Each line of the data below that includes the string "trans" must be copied.
** RAW DATA follows **
/-- What a core shows after an instruction that left it as k: k but for its PC and counts. -/
theorem State.retired.shows {s t : State} {i pc : Nat} {k : Core} (h : s.retired t i k pc) :
    (t.coreOf i).g = k.g ∧ (t.coreOf i).pc = BitVec.ofNat 32 pc ∧ ∀ b, (t.coreOf i).swOn b = k.swOn b := by
  obtain ⟨-, -, hcore⟩ := h
  refine ⟨by rw [hcore], by rw [hcore], fun b => ?_⟩
  have hsw : (t.coreOf i).sw = k.sw := by rw [hcore]
  rw [Core.swOn, hsw, ← Core.swOn]

theorem Runs.imp {x : Instr} {s : State} {P Q : State → Prop} (h : Runs x s P) (hpq : ∀ t, P t → Q t) : Runs x s Q := by
  obtain ⟨t, ht, hp⟩ := h
  exact ⟨t, ht, hpq t hp⟩

end Sys2Proof.Machine
end

section
/-! System registers, ERET and FENCE, and what interrupts a core (R179, R180, R183, R189, R209, R210): one lemma an instruction. -/

namespace Sys2Proof.Machine

/-- The registers that any read of the system mode gives as they stand (R179). -/
theorem sysRead_plain (s : State) (i : Nat) (c : Core) (hsys : c.swOn swSYS = true) {x : BitVec 5} {v : Word}
    (hx : (x, v) ∈ [(0x00, c.sw), (0x01, c.epc), (0x02, c.ecause), (0x03, c.eval), (0x04, c.vbase),
      (0x05, BitVec.ofNat 32 (c.coreid i)), (0x06, c.pwin), (0x08, c.scratch0), (0x09, c.scratch1)]) :
    s.sysRead i c x.toNat = some (v, c) := by
  simp only [List.mem_cons, Prod.mk.injEq, List.not_mem_nil, or_false] at hx
  rcases hx with ⟨rfl, rfl⟩ | ⟨rfl, rfl⟩ | ⟨rfl, rfl⟩ | ⟨rfl, rfl⟩ | ⟨rfl, rfl⟩ | ⟨rfl, rfl⟩ | ⟨rfl, rfl⟩ | ⟨rfl, rfl⟩ | ⟨rfl, rfl⟩ <;>
    simp [State.sysRead, hsys]

theorem coreid_eq (c : Core) (i : Nat) : c.coreid i = i + (if 16 ≤ i then 32 else 0) + (if c.swOn swMAPPED then 64 else 0) := by
  unfold Core.coreid isLoop
  by_cases h : 16 ≤ i <;> cases c.swOn swMAPPED <;> simp [h]

/-- The registers that MTS writes in system mode, other than SW (R179). -/
theorem sysWrite_plain (s : State) (i : Nat) (c : Core) (a : Word) {x : BitVec 5} {k : Core}
    (hx : (x, k) ∈ [(0x01, { c with epc := a }), (0x02, { c with ecause := a }), (0x03, { c with eval := a }), (0x06, { c with pwin := a &&& 0x7F }),
      (0x07, { c with kick := s.now }), (0x08, { c with scratch0 := a }), (0x09, { c with scratch1 := a }),
      (0x04, { c with vbase := 0xE0000000 ||| (a &&& 0x3FF00) })]) :
    s.sysWrite i c x.toNat a = some k ∧ k.pc = c.pc ∧ k.instret = c.instret := by
  simp only [List.mem_cons, Prod.mk.injEq, List.not_mem_nil, or_false] at hx
  rcases hx with ⟨rfl, rfl⟩ | ⟨rfl, rfl⟩ | ⟨rfl, rfl⟩ | ⟨rfl, rfl⟩ | ⟨rfl, rfl⟩ | ⟨rfl, rfl⟩ | ⟨rfl, rfl⟩ | ⟨rfl, rfl⟩ <;>
    exact ⟨rfl, rfl, rfl⟩

/-- MFS of a counter's low word takes its high word into the snapshot, and of the high word reads the snapshot (R179). -/
theorem sysRead_counters (s : State) (i : Nat) (c : Core) (hsys : c.swOn swSYS = true) :
    s.sysRead i c 0x10 = some (BitVec.ofNat 32 (s.coreCyclesOf c), { c with cycHi := some (BitVec.ofNat 32 (s.coreCyclesOf c / 2 ^ 32)) })
    ∧ s.sysRead i c 0x11 = some (c.cycHi.getD (BitVec.ofNat 32 (s.coreCyclesOf c / 2 ^ 32)), { c with cycHi := none })
    ∧ s.sysRead i c 0x12 = some (BitVec.ofNat 32 c.instret, { c with insHi := some (BitVec.ofNat 32 (c.instret / 2 ^ 32)) })
    ∧ s.sysRead i c 0x13 = some (c.insHi.getD (BitVec.ofNat 32 (c.instret / 2 ^ 32)), { c with insHi := none }) := by
  refine ⟨?_, ?_, ?_, ?_⟩ <;> simp [State.sysRead, hsys]

/-- A core after ERET's change of mode (R210). -/
def eretCore (c : Core) : Core := ((c.setSw swSYS (c.swOn swPSYS)).setSw swIE (c.swOn swPIE)).setSw swINFAULT false

@[simp] theorem eretCore_pc (c : Core) : (eretCore c).pc = c.pc := by simp [eretCore]
@[simp] theorem eretCore_instret (c : Core) : (eretCore c).instret = c.instret := by simp [eretCore]
@[simp] theorem eretCore_g (c : Core) : (eretCore c).g = c.g := by simp [eretCore]

theorem swOn_eretCore (c : Core) (b : Nat) :
    (eretCore c).swOn b = if b = swINFAULT then false else if b = swIE then c.swOn swPIE else if b = swSYS then c.swOn swPSYS else c.swOn b := by
  rw [eretCore, Core.swOn_setSw _ _ _ (by decide), Core.swOn_setSw _ _ _ (by decide), Core.swOn_setSw _ _ _ (by decide)]

section issued
variable {s : State} {i : Nat} (rd ra n : BitVec 5) (hs : s.calm) (hi : s.issues i)
include hs hi

/-- MFS of a register that the mode may read: its value in rd, and the core as the read leaves it (R179). -/
theorem mfs_runs {v : Word} {k : Core} (hread : s.sysRead i (s.coreOf i) n.toNat = some (v, k)) (hpc : k.pc = (s.coreOf i).pc)
    (hins : k.instret = (s.coreOf i).instret) :
    Runs (.mfs i rd 0 n) s (fun t => s.retired t i (k.set rd v) (s.coreOf i).seq ∧ s.coresOnly t) := by
  show ∃ t, execMfs i rd 0 n s = _ ∧ _
  refine State.issue_core hs hi ?_ (State.issues_seq hi) (by simp [hpc]) (by simp [hins])
  simp [State.legal, hread, State.with, Core.seq, hpc]

/-- MTS in system mode of a register that may be written: the core as the write leaves it (R179). -/
theorem mts_runs (hsys : (s.coreOf i).swOn swSYS = true) {k : Core}
    (hwrite : s.sysWrite i (s.coreOf i) n.toNat ((s.coreOf i).get ra) = some k) (hpc : k.pc = (s.coreOf i).pc)
    (hins : k.instret = (s.coreOf i).instret) :
    Runs (.mts i 0 ra n) s (fun t => s.retired t i k (s.coreOf i).seq ∧ s.coresOnly t) := by
  show ∃ t, execMts i 0 ra n s = _ ∧ _
  refine State.issue_core hs hi ?_ (State.issues_seq hi) hpc hins
  simp [State.legal, State.priv, hsys, hwrite, State.with, Core.seq, hpc]

/-- ERET in system mode goes to EPC with the mode restored (R210). -/
theorem eret_runs (hsys : (s.coreOf i).swOn swSYS = true) (hepc : pcOk (s.coreOf i).epc.toNat = true) :
    Runs (.eret i 0 0 0) s (fun t => s.retired t i (eretCore (s.coreOf i)) (s.coreOf i).epc.toNat ∧ s.coresOnly t) := by
  show ∃ t, execEret i 0 0 0 s = _ ∧ _
  refine State.issue_core hs hi ?_ hepc (eretCore_pc _) (eretCore_instret _)
  have hlevel : (s.modCore i (fun _ => eretCore (s.coreOf i))).obsLevel = 0 := hs.2
  have htrace := State.insTarget_off hlevel i 1 0 (s.coreOf i).epc.toNat
  rw [eretCore] at htrace ⊢
  simp [State.legal, State.priv, hsys, State.goTo, hepc, htrace]

/-- FENCE with no failed store to report leaves the core as it is (R183). -/
theorem fence_runs (herr : (s.coreOf i).storeErr = none) :
    Runs (.fence i 0 0 0) s (fun t => s.retired t i (s.coreOf i) (s.coreOf i).seq ∧ s.coresOnly t) := by
  show ∃ t, execFence i 0 0 0 s = _ ∧ _
  refine State.issue_core hs hi ?_ (State.issues_seq hi) rfl rfl
  simp [State.legal, herr, State.modCore_coreOf]

section user
variable (huser : (s.coreOf i).swOn swSYS = false) (hroom : s.histRoom) (hin : (s.coreOf i).swOn swINFAULT = false)
include huser hroom hin

/-- MTS in user mode is a PRIV fault (R180). -/
theorem mts_user_trapped : Runs (.mts i 0 ra n) s (fun t => s.trapped t i 2 (encA 0 0 ra n 0x021).toNat) := by
  show ∃ t, execMts i 0 ra n s = _ ∧ _
  refine State.issue_trap hs hi hroom hin ?_ (by decide) (by decide)
  simp [State.legal, State.priv, huser]

/-- ERET in user mode is a PRIV fault (R180). -/
theorem eret_user_trapped : Runs (.eret i 0 0 0) s (fun t => s.trapped t i 2 (encA 0 0 0 0 0x022).toNat) := by
  show ∃ t, execEret i 0 0 0 s = _ ∧ _
  refine State.issue_trap hs hi hroom hin ?_ (by decide) (by decide)
  simp [State.legal, State.priv, huser]

end user

/-- A word that no instruction has is an ILLEGAL fault (R185). -/
theorem runWord_reserved (hroom : s.histRoom) (hin : (s.coreOf i).swOn swINFAULT = false) {w : Word} (hw : decodeGotum i w = none) :
    ∃ t, s.runWord i w = .next t ∧ s.trapped t i 1 w.toNat := by
  simp only [State.runWord, hw]
  exact State.issue_trap hs hi hroom hin rfl (by decide) (by decide)

end issued

/-- MTS of SW in system mode: the writable bits of SW from ra, the others kept (R177, R179). -/
theorem mts_sw_runs {s : State} {i : Nat} (ra : BitVec 5) (hs : s.calm) (hi : s.issues i) (hsys : (s.coreOf i).swOn swSYS = true) :
    Runs (.mts i 0 ra 0x00) s (fun t => s.coresOnly t ∧ (t.coreOf i).g = (s.coreOf i).g ∧ (t.coreOf i).pc = BitVec.ofNat 32 (s.coreOf i).seq
      ∧ ∀ b, (t.coreOf i).swOn b = (if b = 31 ∨ b = 30 ∨ b = 29 ∨ b = 28 ∨ b = 27 ∨ (b = 23 ∧ 16 ≤ i) ∨ b = 22 ∨ b = 20
          then bit ((s.coreOf i).get ra).toNat b else (s.coreOf i).swOn b)) := by
  refine (mts_runs ra 0x00 hs hi hsys rfl rfl rfl).imp fun t ⟨hret, hcores⟩ => ?_
  obtain ⟨hg, hpc, hsw⟩ := hret.shows
  exact ⟨hcores, hg, hpc, fun b => (hsw b).trans (swOn_sysWrite_sw _ _ _ _)⟩

/-- ERET in system mode, told by what it leaves (R210). -/
theorem eret_restores {s : State} {i : Nat} (hs : s.calm) (hi : s.issues i) (hsys : (s.coreOf i).swOn swSYS = true)
    (hepc : pcOk (s.coreOf i).epc.toNat = true) : Runs (.eret i 0 0 0) s (fun t => s.coresOnly t ∧ s.onlyCore t i ∧ t.coreState i = csRUN
      ∧ (t.coreOf i).g = (s.coreOf i).g ∧ (t.coreOf i).pc = (s.coreOf i).epc ∧ (t.coreOf i).swOn swSYS = (s.coreOf i).swOn swPSYS
      ∧ (t.coreOf i).swOn swIE = (s.coreOf i).swOn swPIE ∧ (t.coreOf i).swOn swINFAULT = false
      ∧ ∀ b, b < 29 → (t.coreOf i).swOn b = (s.coreOf i).swOn b) := by
  refine (eret_runs hs hi hsys hepc).imp fun t ⟨hret, hcores⟩ => ?_
  obtain ⟨hg, hpc, hsw⟩ := hret.shows
  obtain ⟨honly, hstate, -⟩ := hret
  rw [swOn_eretCore, if_pos rfl, if_neg (by decide)] at hstate
  refine ⟨hcores, honly, hstate, hg.trans (eretCore_g _), ?_, ?_, ?_, ?_, fun b hb => ?_⟩
  · rw [hpc, BitVec.ofNat_toNat, BitVec.setWidth_eq]
  · rw [hsw, swOn_eretCore]; simp [swSYS, swIE, swINFAULT]
  · rw [hsw, swOn_eretCore]; simp [swIE, swINFAULT]
  · rw [hsw, swOn_eretCore]; simp
  · rw [hsw, swOn_eretCore, if_neg (by unfold swINFAULT; omega), if_neg (by unfold swIE; omega), if_neg (by unfold swSYS; omega)]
** End of RAW DATA **
COMPLETED TASK:
  exact ⟨hcores, hg, hpc, fun b => (hsw b).trans (swOn_sysWrite_sw _ _ _ _)⟩
  refine ⟨hcores, honly, hstate, hg.trans (eretCore_g _), ?_, ?_, ?_, ?_, fun b hb => ?_⟩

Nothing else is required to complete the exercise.